__What to do__.
Would you return the lines between the one holding "simpa [BitVec.toNat_and] using" and the one holding "theorem MatchesRow.pwrStandby (ewb", inclusive, and only those, exactly as they stand in the listing below?

*** Opening of Dataset ***

-- ==== Sys2Proof/Machine/Spi.lean ====
section
/-! DEFINITION. The transceiver commands (spec/43_transceiver_commands.md R128 to R137), one meaning per row: one
transfer on the SPI port, over the SPI primitives that the host operations and the handler use too. An answer is not
stored (R128). Log entry 5. -/

namespace Sys2Proof.Machine

/-- STATUS_READ (R128). -/
def execStatusRead (s : State) : Host.Outcome State Fault Refusal := .next s.spiStatusRead.2
/-- FIFO_READ (R129). -/
def execFifoRead (s : State) : Host.Outcome State Fault Refusal := .next s.spiFifoRead.2
/-- TX_WRITE(b) (R130). -/
def execTxWrite (b : Byte) (s : State) : Host.Outcome State Fault Refusal := .next (s.spiTxWrite b)
/-- FIFO_CLEAR (R131). -/
def execFifoClear (s : State) : Host.Outcome State Fault Refusal := .next s.spiFifoClear
/-- FIFO_ACCEPT (R131). -/
def execFifoAccept (s : State) : Host.Outcome State Fault Refusal := .next s.spiFifoAccept
/-- PWR_RECEIVE (R132). -/
def execPwrReceive (ewb : BitVec 2) (s : State) : Host.Outcome State Fault Refusal := .next (s.spiPwrReceive ewb)
/-- PWR_STANDBY (R133). -/
def execPwrStandby (ewb : BitVec 2) (s : State) : Host.Outcome State Fault Refusal := .next (s.spiPwrStandby ewb)
/-- PWR_TRANSMIT (R134). -/
def execPwrTransmit (ewb : BitVec 2) (s : State) : Host.Outcome State Fault Refusal := .next (s.spiPwrTransmit ewb)
/-- XCVR_RESET (R135). -/
def execXcvrReset (s : State) : Host.Outcome State Fault Refusal := .next s.spiXcvrReset
/-- CONFIG_SEQ (R136): the parameter's list, in order. -/
def execConfigSeq (s : State) : Host.Outcome State Fault Refusal := .next (s.spiSeq .configSeq s.params.configSeq)
/-- AUX_WORDS (R137): the list W, in order. -/
def execAuxWords (words : List Word16) (s : State) : Host.Outcome State Fault Refusal :=
  .next (s.spiSeq (.auxWords words) (words.map .word))

end Sys2Proof.Machine
end

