-- ==== Sys2Proof/Machine/Fetch.lean ====
section
/-! DEFINITION. What runs next. The block fetches no instructions from memory (spec/10_state.md R28): MAIN's next
command, the interleaving of IRQ with MAIN (spec/00_scope.md R6, R7; spec/20_memory.md R64) and, by itself, a word on
the SPI port, come from the schedule, the environment's choice (log entries 2, 5, 20, 21). -/

namespace Sys2Proof.Machine

/-- The operation in progress at a position of MAIN, if any (R19). -/
def operationAt : MainPos → Option Instr
  | .idle => none
  | .initBody => some .init
  | .releaseToggle => some .release
  | .tickSample => some .tick
  | .tickDecide _ => some .tick
  | .tickStart => some .tick
  | .swResetBody => some .swReset

/-- What a step finds to do, and the state it does it in. -/
inductive Fetched where
  /-- Nothing: MAIN is between operations and no agent takes a turn. -/
  | wait (s : State)
  /-- MAIN's next micro-step of the operation in progress. -/
  | resume (i : Instr) (s : State)
  /-- What stands at an interface, taken off the schedule. -/
  | present (e : Encoded) (s : State)
  deriving DecidableEq, Repr

/-- MAIN's turn: the operation in progress goes on, else MAIN waits. -/
def mainTurn (s : State) : Fetched :=
  match operationAt s.main with
  | some i => .resume i s
  | none => .wait s

/-- The next thing to run. A command waits at the head of the schedule while an operation is in progress (R6). With
the schedule used up, the operation in progress goes on and then the block waits (R9, R161). -/
def fetch (s : State) : Fetched :=
  match s.schedule with
  | [] => mainTurn s
  | .issue c :: rest =>
    match operationAt s.main with
    | some i => .resume i s
    | none => .present (.host c) { s with schedule := rest }
  | .proceed :: rest => mainTurn { s with schedule := rest }
  | .irq :: rest => .present .event { s with schedule := rest }
  | .spi w :: rest => .present (.spi w) { s with schedule := rest }

/-- `s` with a host command as the next to issue: MAIN between operations, the command at the schedule's head. A
SERVICE word takes the polling build, the only one that defines it (R77). -/
def State.withHostCmd (s : State) (c : HostCmd) : State :=
  { s with
    params := { s.params with pollingBuild := s.params.pollingBuild || hostOp c.word = 11 }
    main := .idle
    schedule := .issue c :: s.schedule }

/-- `s` with a word next on the SPI port, under the default words, those of the opcode table (R82). -/
def State.withSpiWord (s : State) (w : Word16) : State :=
  { s with
    params := { s.params with spi := defaultSpiWords }
    schedule := .spi w :: s.schedule }

/-- `s` with the opcode table's instruction of bits `w` as what the next step runs (log entry 6). -/
def State.withTableWord (s : State) (nbits w : Nat) : State :=
  match tableEncoded nbits w with
  | some (.host c) => s.withHostCmd c
  | some (.spi word) => s.withSpiWord word
  | _ => s

end Sys2Proof.Machine
end

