-- ==== Sys2Proof/Laws/PerInstr.lean ====
section
/-! SUPPORT. Per instruction: the encoder's word matches the instruction's row of spec/opcode_table.json, in every
bit the row fixes, whatever the operands. -/

namespace Sys2Proof.Laws

open Sys2Proof

/-- The row's (match, mask), under the default SPI words. ILLEGAL (whose row shows one reserved code of many), the
event and the two word lists have none. -/
def tableRow : Instr → Option (Nat × Nat)
  | .init => some (0x00000000, 0xFFFFFFFF)
  | .enqueue _ _ => some (0x00000001, 0xFF0000FF)
  | .copyEnqueue _ _ _ => some (0x00000002, 0xFF0000FF)
  | .writeTxp _ _ => some (0x00000003, 0xFF0000FF)
  | .poll => some (0x00000004, 0xFFFFFFFF)
  | .getLen => some (0x00000005, 0xFFFFFFFF)
  | .getType => some (0x00000006, 0xFFFFFFFF)
  | .readRxp _ => some (0x00000007, 0xFFFF00FF)
  | .release => some (0x00000008, 0xFFFFFFFF)
  | .tick => some (0x00000009, 0xFFFFFFFF)
  | .swReset => some (0x0000000A, 0xFFFFFFFF)
  | .service => some (0x0000000B, 0xFFFFFFFF)
  | .illegal _ _ => none
  | .irqEvent => none
  | .statusRead => some (0x0000, 0xFFFF)
  | .fifoRead => some (0xB000, 0xFFFF)
  | .txWrite _ => some (0xB800, 0xFF00)
  | .fifoClear => some (0xCA81, 0xFFFF)
  | .fifoAccept => some (0xCA83, 0xFFFF)
  | .pwrReceive _ => some (0x8281, 0xFFF9)
  | .pwrStandby _ => some (0x8201, 0xFFF9)
  | .pwrTransmit _ => some (0x8221, 0xFFF9)
  | .xcvrReset => some (0xFE00, 0xFFFF)
  | .configSeq => none
  | .auxWords _ => none

/-- The bits of what stands at an interface, when they are one word. -/
def encodedWord : Encoded → Option Nat
  | .host c => some c.word.toNat
  | .spi w => some w.toNat
  | .seq _ => none
  | .event => none

/-- The encoded word agrees with the row under its mask. -/
def MatchesRow.Statement (i : Instr) : Prop :=
  ∀ (p : Params), p.spi = defaultSpiWords → ∀ (row : Nat × Nat) (w : Nat), tableRow i = some row →
    encodedWord (encode p i) = some w → w &&& row.2 = row.1

/-- A command word whose operands are masked out. -/
theorem hostWord_masked (op : BitVec 4) (a b : Byte) : (hostWord op a b).toNat &&& 0xFF0000FF = op.toNat := by
  have h : hostWord op a b &&& 0xFF0000FF#32 = op.zeroExtend 32 := by
    unfold hostWord
    ext i hi
    simp only [BitVec.getElem_and, BitVec.getElem_append, BitVec.getElem_setWidth]
    interval_cases i <;> simp
  have h' := congrArg BitVec.toNat h
  have hop := op.isLt
  rw [BitVec.toNat_and, BitVec.toNat_setWidth, Nat.mod_eq_of_lt (by omega)] at h'
  exact h'

/-- A command word whose operand A is masked out, B being 0. -/
theorem hostWord_masked_a (op : BitVec 4) (a : Byte) : (hostWord op a 0).toNat &&& 0xFFFF00FF = op.toNat := by
  have h : hostWord op a 0 &&& 0xFFFF00FF#32 = op.zeroExtend 32 := by
    unfold hostWord
    ext i hi
    simp only [BitVec.getElem_and, BitVec.getElem_append, BitVec.getElem_setWidth]
    interval_cases i <;> simp
  have h' := congrArg BitVec.toNat h
  have hop := op.isLt
  rw [BitVec.toNat_and, BitVec.toNat_setWidth, Nat.mod_eq_of_lt (by omega)] at h'
  exact h'

theorem MatchesRow.init : MatchesRow.Statement .init := by
  intro p _ row w hr hw; cases hr; cases hw; rfl
theorem MatchesRow.enqueue (type length : Byte) : MatchesRow.Statement (.enqueue type length) := by
  intro p _ row w hr hw; cases hr; cases hw; exact hostWord_masked 1 type length
theorem MatchesRow.copyEnqueue (type length : Byte) (data : List Byte) :
    MatchesRow.Statement (.copyEnqueue type length data) := by
  intro p _ row w hr hw; cases hr; cases hw; exact hostWord_masked 2 type length
theorem MatchesRow.writeTxp (index value : Byte) : MatchesRow.Statement (.writeTxp index value) := by
  intro p _ row w hr hw; cases hr; cases hw; exact hostWord_masked 3 index value
theorem MatchesRow.poll : MatchesRow.Statement .poll := by
  intro p _ row w hr hw; cases hr; cases hw; rfl
theorem MatchesRow.getLen : MatchesRow.Statement .getLen := by
  intro p _ row w hr hw; cases hr; cases hw; rfl
theorem MatchesRow.getType : MatchesRow.Statement .getType := by
  intro p _ row w hr hw; cases hr; cases hw; rfl
theorem MatchesRow.readRxp (index : Byte) : MatchesRow.Statement (.readRxp index) := by
  intro p _ row w hr hw; cases hr; cases hw; exact hostWord_masked_a 7 index
theorem MatchesRow.release : MatchesRow.Statement .release := by
  intro p _ row w hr hw; cases hr; cases hw; rfl
theorem MatchesRow.tick : MatchesRow.Statement .tick := by
  intro p _ row w hr hw; cases hr; cases hw; rfl
theorem MatchesRow.swReset : MatchesRow.Statement .swReset := by
  intro p _ row w hr hw; cases hr; cases hw; rfl
theorem MatchesRow.service : MatchesRow.Statement .service := by
  intro p _ row w hr hw; cases hr; cases hw; rfl
theorem MatchesRow.illegal (word : Word32) (data : Option (List Byte)) :
    MatchesRow.Statement (.illegal word data) := by
  intro p _ row w hr; cases hr
theorem MatchesRow.irqEvent : MatchesRow.Statement .irqEvent := by
  intro p _ row w hr; cases hr
theorem MatchesRow.statusRead : MatchesRow.Statement .statusRead := by
  intro p hp row w hr hw; cases hr; cases hw; rw [hp]; rfl
theorem MatchesRow.fifoRead : MatchesRow.Statement .fifoRead := by
  intro p hp row w hr hw; cases hr; cases hw; rw [hp]; rfl
theorem MatchesRow.txWrite (b : Byte) : MatchesRow.Statement (.txWrite b) := by
  intro p hp row w hr hw; cases hr; cases hw; rw [hp]
  have h : txWriteWord defaultSpiWords b &&& 0xFF00#16 = 0xB800#16 := by
    unfold txWriteWord defaultSpiWords
    ext i hi
    simp only [BitVec.getElem_and, BitVec.getElem_append]
    interval_cases i <;> simp
  simpa [BitVec.toNat_and] using congrArg BitVec.toNat h
theorem MatchesRow.fifoClear : MatchesRow.Statement .fifoClear := by
  intro p hp row w hr hw; cases hr; cases hw; rw [hp]; rfl
theorem MatchesRow.fifoAccept : MatchesRow.Statement .fifoAccept := by
  intro p hp row w hr hw; cases hr; cases hw; rw [hp]; rfl
theorem MatchesRow.pwrReceive (ewb : BitVec 2) : MatchesRow.Statement (.pwrReceive ewb) := by
  intro p hp row w hr hw; cases hr; cases hw; rw [hp]; revert ewb; decide
theorem MatchesRow.pwrStandby (ewb : BitVec 2) : MatchesRow.Statement (.pwrStandby ewb) := by
  intro p hp row w hr hw; cases hr; cases hw; rw [hp]; revert ewb; decide
theorem MatchesRow.pwrTransmit (ewb : BitVec 2) : MatchesRow.Statement (.pwrTransmit ewb) := by
  intro p hp row w hr hw; cases hr; cases hw; rw [hp]; revert ewb; decide
theorem MatchesRow.xcvrReset : MatchesRow.Statement .xcvrReset := by
  intro p hp row w hr hw; cases hr; cases hw; rw [hp]; rfl
theorem MatchesRow.configSeq : MatchesRow.Statement .configSeq := by
  intro p _ row w hr; cases hr
theorem MatchesRow.auxWords (words : List Word16) : MatchesRow.Statement (.auxWords words) := by
  intro p _ row w hr; cases hr

end Sys2Proof.Laws
end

*** Close of Dataset ***

__Written reply__.
  simpa [BitVec.toNat_and] using congrArg BitVec.toNat h
theorem MatchesRow.fifoClear : MatchesRow.Statement .fifoClear := by
  intro p hp row w hr hw; cases hr; cases hw; rw [hp]; rfl
theorem MatchesRow.fifoAccept : MatchesRow.Statement .fifoAccept := by
  intro p hp row w hr hw; cases hr; cases hw; rw [hp]; rfl
theorem MatchesRow.pwrReceive (ewb : BitVec 2) : MatchesRow.Statement (.pwrReceive ewb) := by
  intro p hp row w hr hw; cases hr; cases hw; rw [hp]; revert ewb; decide
theorem MatchesRow.pwrStandby (ewb : BitVec 2) : MatchesRow.Statement (.pwrStandby ewb) := by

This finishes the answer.